Copy nothing from the entries below except the lines from the one containing "def crcPoly : Nat := 0xC96C_5795_D787_0F42" through the one containing "gfDbl (gfPow n)", and copy those exactly.

Source information
----------------------------------------

-- ==== Sys2Proof/Machine/Rng.lean ====
section
/-! DEFINITION. The generators of stochastic rounding (R177 to R179, R338), the dropout hash (R320), the audit choice
(R251), the fingerprint terms (R352) and the CRC and FEC arithmetic of the links (R448). -/

namespace Sys2Proof.Machine

/-- mix64 of R177. -/
def mix64 (z : Nat) : Nat :=
  let z := wrap64 ((z ^^^ (z >>> 30)) * 0xBF58_476D_1CE4_E5B9)
  let z := wrap64 ((z ^^^ (z >>> 27)) * 0x94D0_49BB_1331_11EB)
  z ^^^ (z >>> 31)

/-- The odd constant of R177, R320 and R352. -/
def golden : Nat := 0x9E37_79B9_7F4A_7C15

/-- The state that reseed sets (R177). -/
def reseed (seed unit lane epoch : Nat) : Nat :=
  (seed ^^^ (unit % 0x1_0000) <<< 48) ^^^ (lane % 0x100) <<< 32 ^^^ (epoch % 0x1_0000)

/-- Draw number n (from 0) after a reseed: five draws of 12 bits from each word, [63:52] first (R177). -/
def drawAt (state n : Nat) : Nat :=
  let word := mix64 (wrap64 (state + (n / 5 + 1) * golden))
  (word >>> (4 + 12 * (4 - n % 5))) % 4096

/-- Whether dropout keeps element l (R320). -/
def dropKept (seed layer epoch l keep : Nat) : Bool :=
  let key := mix64 (seed ^^^ (layer % 0x1_0000) <<< 32 ^^^ (epoch % 0x1_0000))
  let h := mix64 (wrap64 (key + (l >>> 2) * golden))
  (h >>> (16 * (3 - l % 4))) % 0x1_0000 < keep

/-- Whether an inactive block is audited (R251); `lg` is audit_log2 after its limits. -/
def audited (lg seed tensor epoch r k : Nat) : Bool :=
  lg != 0 &&
  mix64 ((seed ^^^ wrap64 (tensor <<< 44)) ^^^ (epoch % 0x1_0000) <<< 32 ^^^ (r <<< 16) ^^^ k) >>> (64 - lg) == 0

/-- The key of a shard's fingerprint (R352). -/
def fpKey (t e : Nat) : Nat := mix64 ((t <<< 32) ^^^ e)

/-- One term of a fingerprint: element number j with code c (R352). -/
def fpTerm (key j c : Nat) : Nat := mix64 (wrap64 (key + j * golden) ^^^ c)

/-! ## CRC-64 (R448), reflected -/

/-- The polynomial 0x42F0_E1EB_A9EA_3693 with its bits reversed. -/
def crcPoly : Nat := 0xC96C_5795_D787_0F42

def crcBits : Nat → Nat → Nat
  | 0, c => c
  | n + 1, c => crcBits n (if c % 2 == 1 then (c >>> 1) ^^^ crcPoly else c >>> 1)

def crcStep (c : Nat) (b : Byte) : Nat := crcBits 8 (c ^^^ b.toNat)

/-- CRC-64 of a byte list (R448). -/
def crc64 (bs : List Byte) : Nat := (bs.foldl crcStep 0xFFFF_FFFF_FFFF_FFFF) ^^^ 0xFFFF_FFFF_FFFF_FFFF

/-! ## The checks of a die-to-die link cycle (R495) -/

/-- One bit of a CRC of a width, highest bit first. -/
def crcShift (w poly c : Nat) : Nat := if bitAt c (w - 1) then (2 * c) % 2 ^ w ^^^ poly else 2 * c

/-- A CRC of a width: highest bit first, from zero, its result as it stands (DESIGN CHOICE; log 102). -/
def crcOf (w poly : Nat) (bs : List Byte) : Nat :=
  bs.foldl (fun c b => (List.range 8).foldl (fun c _ => crcShift w poly c) (c ^^^ b.toNat <<< (w - 8))) 0

/-- The CRC-32 of a cycle, and the CRC-8 of a lane group's 100 bytes, those that follow each other (DESIGN CHOICE; log 102). -/
def linkCrc32 (cycle : List Byte) : Nat := crcOf 32 0x1EDC_6F41 cycle
def groupCrc8 (cycle : List Byte) (g : Nat) : Nat := crcOf 8 0x07 ((cycle.drop (100 * g)).take 100)

/-! ## Reed–Solomon over GF(2^8), field polynomial 0x11D (R448) -/

/-- Multiplication by α. -/
def gfDbl (a : Nat) : Nat := if a ≥ 128 then (2 * a) ^^^ 0x11D else 2 * a

/-- Multiplication. -/
def gfMulN : Nat → Nat → Nat → Nat
  | 0, _, _ => 0
  | n + 1, a, b => (if b % 2 == 1 then a else 0) ^^^ gfMulN n (gfDbl a) (b >>> 1)

def gfMul (a b : Nat) : Nat := gfMulN 8 a b

/-- A polynomial's value at x, coefficients of descending powers. -/
def gfEval (x : Nat) (cs : List Nat) : Nat := cs.foldl (fun acc c => gfMul acc x ^^^ c) 0

/-- α^n. -/
def gfPow : Nat → Nat
  | 0 => 1
  | n + 1 => gfDbl (gfPow n)

/-- The codeword of code j: the bytes i of a flit with i mod 3 = j, ascending (R448). -/
def fecWord (flit : List Byte) (j : Nat) : List Nat :=
  (List.range 256).filterMap fun i => if i % 3 == j then some (byteAt flit i).toNat else none

/-- Position and value of the one byte error that a code's syndromes show, if they show one; `none` in the first place
means no error. A pair of syndromes that fits no single byte is left uncorrected. -/
def fecFind (cw : List Nat) : Option (Nat × Nat) :=
  let s0 := gfEval 1 cw
  let s1 := gfEval 2 cw
  if s0 == 0 then none
  else
    match findUp (fun p => gfMul s0 (gfPow p) == s1) 0 cw.length with
    | none => none
    | some p => some (cw.length - 1 - p, s0)

/-- A flit with up to one byte corrected per code, and the corrected byte positions (R448). -/
def fecCorrect (flit : List Byte) : List Byte × List Nat :=
  [0, 1, 2].foldl (fun (acc : List Byte × List Nat) j =>
    match fecFind (fecWord flit j) with
    | none => acc
    | some (i, e) =>
      let at_ := 3 * i + j
      (acc.1.set at_ (byteAt acc.1 at_ ^^^ BitVec.ofNat 8 e), acc.2 ++ [at_])) (flit, [])

/-- Whether a flit's CRC passes (R448). -/
def flitCrcOk (flit : List Byte) : Bool := crc64 (flit.take 242) == leAt flit 242 8

/-- The two check bytes that make a code's word divisible by the generator (x + 1)(x + α): the last two coefficients
of a word whose other coefficients are given. -/
def fecCheck (data : List Nat) : Nat × Nat :=
  let w := data ++ [0, 0]
  let s0 := gfEval 1 w
  let s1 := gfEval 2 w
  -- c1 + c0 = s0 and 2·c1 + c0 = s1, so 3·c1 = s0 + s1; 0xF4 is the inverse of 3
  let c1 := gfMul (s0 ^^^ s1) 0xF4
  (c1, s0 ^^^ c1)

/-- A flit built from its header and payload: CRC, then FEC (R447, R448). -/
def buildFlit (hdr : Nat) (payload : List Byte) : List Byte :=
  let body := leBytes 4 hdr ++ padTo 238 payload
  let f := body ++ leBytes 8 (crc64 body)
  let chk := fun j => fecCheck ((List.range 250).filterMap fun i => if i % 3 == j then some (byteAt f i).toNat else none)
  let c0 := chk 0
  let c1 := chk 1
  let c2 := chk 2
  -- bytes 250 to 255 lie in codes 1, 2, 0, 1, 2, 0
  f ++ [c1.1, c2.1, c0.1, c1.2, c2.2, c0.2].map (BitVec.ofNat 8)

end Sys2Proof.Machine
end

----------------------------------------

Solved problem
def crcPoly : Nat := 0xC96C_5795_D787_0F42

def crcBits : Nat → Nat → Nat
  | 0, c => c
  | n + 1, c => crcBits n (if c % 2 == 1 then (c >>> 1) ^^^ crcPoly else c >>> 1)

def crcStep (c : Nat) (b : Byte) : Nat := crcBits 8 (c ^^^ b.toNat)

/-- CRC-64 of a byte list (R448). -/
def crc64 (bs : List Byte) : Nat := (bs.foldl crcStep 0xFFFF_FFFF_FFFF_FFFF) ^^^ 0xFFFF_FFFF_FFFF_FFFF

/-! ## The checks of a die-to-die link cycle (R495) -/

/-- One bit of a CRC of a width, highest bit first. -/
def crcShift (w poly c : Nat) : Nat := if bitAt c (w - 1) then (2 * c) % 2 ^ w ^^^ poly else 2 * c

/-- A CRC of a width: highest bit first, from zero, its result as it stands (DESIGN CHOICE; log 102). -/
def crcOf (w poly : Nat) (bs : List Byte) : Nat :=
  bs.foldl (fun c b => (List.range 8).foldl (fun c _ => crcShift w poly c) (c ^^^ b.toNat <<< (w - 8))) 0

/-- The CRC-32 of a cycle, and the CRC-8 of a lane group's 100 bytes, those that follow each other (DESIGN CHOICE; log 102). -/
def linkCrc32 (cycle : List Byte) : Nat := crcOf 32 0x1EDC_6F41 cycle
def groupCrc8 (cycle : List Byte) (g : Nat) : Nat := crcOf 8 0x07 ((cycle.drop (100 * g)).take 100)

/-! ## Reed–Solomon over GF(2^8), field polynomial 0x11D (R448) -/

/-- Multiplication by α. -/
def gfDbl (a : Nat) : Nat := if a ≥ 128 then (2 * a) ^^^ 0x11D else 2 * a

/-- Multiplication. -/
def gfMulN : Nat → Nat → Nat → Nat
  | 0, _, _ => 0
  | n + 1, a, b => (if b % 2 == 1 then a else 0) ^^^ gfMulN n (gfDbl a) (b >>> 1)

def gfMul (a b : Nat) : Nat := gfMulN 8 a b

/-- A polynomial's value at x, coefficients of descending powers. -/
def gfEval (x : Nat) (cs : List Nat) : Nat := cs.foldl (fun acc c => gfMul acc x ^^^ c) 0

/-- α^n. -/
def gfPow : Nat → Nat
  | 0 => 1
  | n + 1 => gfDbl (gfPow n)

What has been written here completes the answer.